BioShock - designer interview

One of the most staggering elements of BioShock is the city, Rapture itself...

McDonagh: Yeah. I remember one of the key moments for Ken and the creative team; the game went through lots of different stylistic iterations and started out very different from how it is now.

There was a key moment where we realized that when you put something in a dark, sinister environment, bizarrely and counter-intuitively it loses some of its power. Because if you're in a cellar, you're expecting it to be a little bit scary and immediately you've got your guard up.

What we found is, if you put something horrifying next to something beautiful, it's very powerful. There's something very unsettling about it. I remember one of the great inspirations was when one the creative team watched The Shining again, which I think is one of the scariest films I've ever seen.

There's the brilliant bit where Jack Nicholson goes down into the ballroom and he meets the ghost of this bartender, and there's all these ghosts of people dancing. It's all art deco, this beautiful luminous green environment and it's absolutely terrifying, sinister and unsettling.

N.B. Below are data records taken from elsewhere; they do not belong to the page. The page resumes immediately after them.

-- ==== Sys2Proof/Syntax.lean ====
section
/-! DEFINITION. The syntax of the block: the five timers, the regions of the address space, the encoded form of an
operation, the byte transactions of the host, and `Instr`, one constructor per row of spec/opcode_table.json. -/

namespace Sys2Proof

/-- The five timers in the order of 00_scope R9 (index 0 to 4). -/
inductive TimerId where
  | A | B | C | D | GPI7
deriving DecidableEq, Repr

/-- The three voices of the sound chip (10_state R25), v = 0, 1, 2. -/
inductive Voice where
  | A | B | C
deriving DecidableEq, Repr

/-- The regions a byte address decodes to (20_memory R73). -/
inductive Region where
  | ram | psg | dma | mfp | openBus
deriving DecidableEq, Repr

/-- The three formats of 30_encoding R100, R102, R103. -/
inductive Format where
  | bus8 | psgreg | internal
deriving DecidableEq, Repr

/-- One encoded operation: its format, its key, and its operands. The key is the number the spec gives it (26 bits for
BUS8, 4 for PSGREG, 4 or 7 for INTERNAL), zero-extended. The spec gives the operands of the resets no encoding; `rate`
holds HOST_RATE - 1 and `clock` holds YM_CLOCK - 8, so that every value of either is a legal operand
(DESIGN CHOICE, log 2). -/
structure Packet where
  fmt : Format
  key : BitVec 26
  data : Byte := 0
  rate : Nat := 0
  clock : Nat := 0
deriving DecidableEq, Repr

/-- Why a packet is no operation, by name. -/
inductive DecodeError where
  /-- A BUS8 key with S = 1: halfwords are expanded before decoding (R100, R105). Safe. -/
  | halfwordKey
  /-- A PSGREG key above 15: the key is `PSG.sel`, four bits (R102). Safe. -/
  | noSuchPsgReg
  /-- An INTERNAL code that R103 refuses (0xA to 0xF), or a key of no row's length (log 4). Safe. -/
  | reservedOp
  /-- A timer operand 5, 6 or 7 (R103). Safe. -/
  | reservedTimer
deriving DecidableEq, Repr

/-- One byte transaction of the host processor (20_memory R74, R75). -/
inductive BusTx where
  | read (a : Addr)
  | write (a : Addr) (d : Byte)
deriving DecidableEq, Repr

/-- The operations of the block, one constructor per row of the opcode table. An operand `m` holds the address bits a
mirrored row leaves free (bits 7:2 of the two PSG ports, bits 7:1 of their odd shadow), `off` the offset of a window's
catch-all row, `a` an address, `d` the data byte of a write. -/
inductive Instr where
  | ramR8 (a : Addr)  -- RAM_R8 (R74)
  | ramW8 (a : Addr) (d : Byte)  -- RAM_W8 (R75)
  | psgSelW8 (m : BitVec 6) (d : Byte)  -- PSG_SEL_W8 (R213)
  | psgSelR8 (m : BitVec 6)  -- PSG_SEL_R8 (R214)
  | psgDataW8 (m : BitVec 6) (d : Byte)  -- PSG_DATA_W8 (R215)
  | psgDataR8 (m : BitVec 6)  -- PSG_DATA_R8 (R216)
  | psgOddW8 (m : BitVec 7) (d : Byte)  -- PSG_ODD_W8 (R217)
  | psgOddR8 (m : BitVec 7)  -- PSG_ODD_R8 (R218)
  | dmaCtrlR8  -- DMA_CTRL_R8 (R452)
  | dmaCtrlW8 (d : Byte)  -- DMA_CTRL_W8 (R453)
  | dmaStartHiR8  -- DMA_START_HI_R8 (R454)
  | dmaStartHiW8 (d : Byte)  -- DMA_START_HI_W8 (R455)
  | dmaStartMidR8  -- DMA_START_MID_R8 (R456)
  | dmaStartMidW8 (d : Byte)  -- DMA_START_MID_W8 (R457)
  | dmaStartLoR8  -- DMA_START_LO_R8 (R458)
  | dmaStartLoW8 (d : Byte)  -- DMA_START_LO_W8 (R459)
  | dmaCntHiR8  -- DMA_CNT_HI_R8 (R460)
  | dmaCntHiW8 (d : Byte)  -- DMA_CNT_HI_W8 (R461)
  | dmaCntMidR8  -- DMA_CNT_MID_R8 (R462)
  | dmaCntMidW8 (d : Byte)  -- DMA_CNT_MID_W8 (R463)
  | dmaCntLoR8  -- DMA_CNT_LO_R8 (R464)
  | dmaCntLoW8 (d : Byte)  -- DMA_CNT_LO_W8 (R465)
  | dmaEndHiR8  -- DMA_END_HI_R8 (R466)
  | dmaEndHiW8 (d : Byte)  -- DMA_END_HI_W8 (R467)
  | dmaEndMidR8  -- DMA_END_MID_R8 (R468)
  | dmaEndMidW8 (d : Byte)  -- DMA_END_MID_W8 (R469)
  | dmaEndLoR8  -- DMA_END_LO_R8 (R470)
  | dmaEndLoW8 (d : Byte)  -- DMA_END_LO_W8 (R471)
  | dmaModeR8  -- DMA_MODE_R8 (R472)
  | dmaModeW8 (d : Byte)  -- DMA_MODE_W8 (R473)
  | dmaMwDataHiR8  -- DMA_MW_DATA_HI_R8 (R474)
  | dmaMwDataHiW8 (d : Byte)  -- DMA_MW_DATA_HI_W8 (R475)
  | dmaMwDataLoR8  -- DMA_MW_DATA_LO_R8 (R476)
  | dmaMwDataLoW8 (d : Byte)  -- DMA_MW_DATA_LO_W8 (R477)
  | dmaMwMaskHiR8  -- DMA_MW_MASK_HI_R8 (R478)
  | dmaMwMaskHiW8 (d : Byte)  -- DMA_MW_MASK_HI_W8 (R479)
  | dmaMwMaskLoR8  -- DMA_MW_MASK_LO_R8 (R480)
  | dmaMwMaskLoW8 (d : Byte)  -- DMA_MW_MASK_LO_W8 (R481)
  | dmaUnusedR8 (off : Byte)  -- DMA_UNUSED_R8 (R482)
  | dmaUnusedW8 (off : Byte) (d : Byte)  -- DMA_UNUSED_W8 (R483)
  | mfpGpipR8  -- MFP_GPIP_R8 (R352)
  | mfpGpipW8 (d : Byte)  -- MFP_GPIP_W8 (R353)
  | mfpAerR8  -- MFP_AER_R8 (R354)
  | mfpAerW8 (d : Byte)  -- MFP_AER_W8 (R355)
  | mfpDdrR8  -- MFP_DDR_R8 (R356)
  | mfpDdrW8 (d : Byte)  -- MFP_DDR_W8 (R357)
  | mfpIeraR8  -- MFP_IERA_R8 (R358)
  | mfpIeraW8 (d : Byte)  -- MFP_IERA_W8 (R359)
  | mfpIerbR8  -- MFP_IERB_R8 (R360)
  | mfpIerbW8 (d : Byte)  -- MFP_IERB_W8 (R361)
  | mfpIpraR8  -- MFP_IPRA_R8 (R362)
  | mfpIpraW8 (d : Byte)  -- MFP_IPRA_W8 (R363)
  | mfpIprbR8  -- MFP_IPRB_R8 (R364)
  | mfpIprbW8 (d : Byte)  -- MFP_IPRB_W8 (R365)
  | mfpIsraR8  -- MFP_ISRA_R8 (R366)
  | mfpIsraW8 (d : Byte)  -- MFP_ISRA_W8 (R367)
  | mfpIsrbR8  -- MFP_ISRB_R8 (R368)
  | mfpIsrbW8 (d : Byte)  -- MFP_ISRB_W8 (R369)
  | mfpImraR8  -- MFP_IMRA_R8 (R370)
  | mfpImraW8 (d : Byte)  -- MFP_IMRA_W8 (R371)
  | mfpImrbR8  -- MFP_IMRB_R8 (R372)
  | mfpImrbW8 (d : Byte)  -- MFP_IMRB_W8 (R373)
  | mfpVrR8  -- MFP_VR_R8 (R374)
  | mfpVrW8 (d : Byte)  -- MFP_VR_W8 (R375)
  | mfpTacrR8  -- MFP_TACR_R8 (R376)
  | mfpTacrW8 (d : Byte)  -- MFP_TACR_W8 (R377)
  | mfpTbcrR8  -- MFP_TBCR_R8 (R378)
  | mfpTbcrW8 (d : Byte)  -- MFP_TBCR_W8 (R379)
  | mfpTcdcrR8  -- MFP_TCDCR_R8 (R380)
  | mfpTcdcrW8 (d : Byte)  -- MFP_TCDCR_W8 (R381)
  | mfpTadrR8  -- MFP_TADR_R8 (R382)
  | mfpTadrW8 (d : Byte)  -- MFP_TADR_W8 (R383)
  | mfpTbdrR8  -- MFP_TBDR_R8 (R384)
  | mfpTbdrW8 (d : Byte)  -- MFP_TBDR_W8 (R385)
  | mfpTcdrR8  -- MFP_TCDR_R8 (R386)
  | mfpTcdrW8 (d : Byte)  -- MFP_TCDR_W8 (R387)
  | mfpTddrR8  -- MFP_TDDR_R8 (R388)
  | mfpTddrW8 (d : Byte)  -- MFP_TDDR_W8 (R389)
  | mfpEvenR8 (off : Byte)  -- MFP_EVEN_R8 (R390)
  | mfpEvenW8 (off : Byte) (d : Byte)  -- MFP_EVEN_W8 (R391)
  | openR8 (a : Addr)  -- OPEN_R8 (R90)
  | openW8 (a : Addr) (d : Byte)  -- OPEN_W8 (R91)
  | psgWrR0 (d : Byte)  -- PSG_WR_R0 (R240)
  | psgWrR1 (d : Byte)  -- PSG_WR_R1 (R241)
  | psgWrR2 (d : Byte)  -- PSG_WR_R2 (R242)
  | psgWrR3 (d : Byte)  -- PSG_WR_R3 (R243)
  | psgWrR4 (d : Byte)  -- PSG_WR_R4 (R244)
  | psgWrR5 (d : Byte)  -- PSG_WR_R5 (R245)
  | psgWrR6 (d : Byte)  -- PSG_WR_R6 (R246)
  | psgWrR7 (d : Byte)  -- PSG_WR_R7 (R247)
  | psgWrR8 (d : Byte)  -- PSG_WR_R8 (R248)
  | psgWrR9 (d : Byte)  -- PSG_WR_R9 (R249)
  | psgWrR10 (d : Byte)  -- PSG_WR_R10 (R250)
  | psgWrR11 (d : Byte)  -- PSG_WR_R11 (R251)
  | psgWrR12 (d : Byte)  -- PSG_WR_R12 (R252)
  | psgWrR13 (d : Byte)  -- PSG_WR_R13 (R253)
  | psgWrR14 (d : Byte)  -- PSG_WR_R14 (R254)
  | psgWrR15 (d : Byte)  -- PSG_WR_R15 (R255)
  | sysReset (rate : Nat)  -- SYS_RESET (R700)
  | sysSample  -- SYS_SAMPLE (R501)
  | psgReset (rate : Nat) (clock : Nat)  -- PSG_RESET (R201)
  | psgTick  -- PSG_TICK (R220)
  | psgSample  -- PSG_SAMPLE (R260)
  | mfpReset (rate : Nat)  -- MFP_RESET (R301)
  | mfpTick (t : TimerId)  -- MFP_TICK (R330)
  | mfpSignal (t : TimerId)  -- MFP_SIGNAL (R340)
  | dmaReset (rate : Nat)  -- DMA_RESET (R401)
  | dmaSample  -- DMA_SAMPLE (R420)
deriving DecidableEq, Repr

end Sys2Proof
end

We thought wouldn't it be cool, rather than regurgitating yet another dark, gritty science fiction vision of the future, wouldn't it be cool if we did something that looked like this. That looked like New York, took all the best bits of art deco and made it very sinister. Did it work?

We think so.

McDonagh: The hardest thing to describe is the vibe, and that's what I think has really surprised people; that atmosphere of the game. I just don't think people expected it because it is incredibly tense and unsettling. I can sit and talk about it, but until you play it it doesn't mean anything.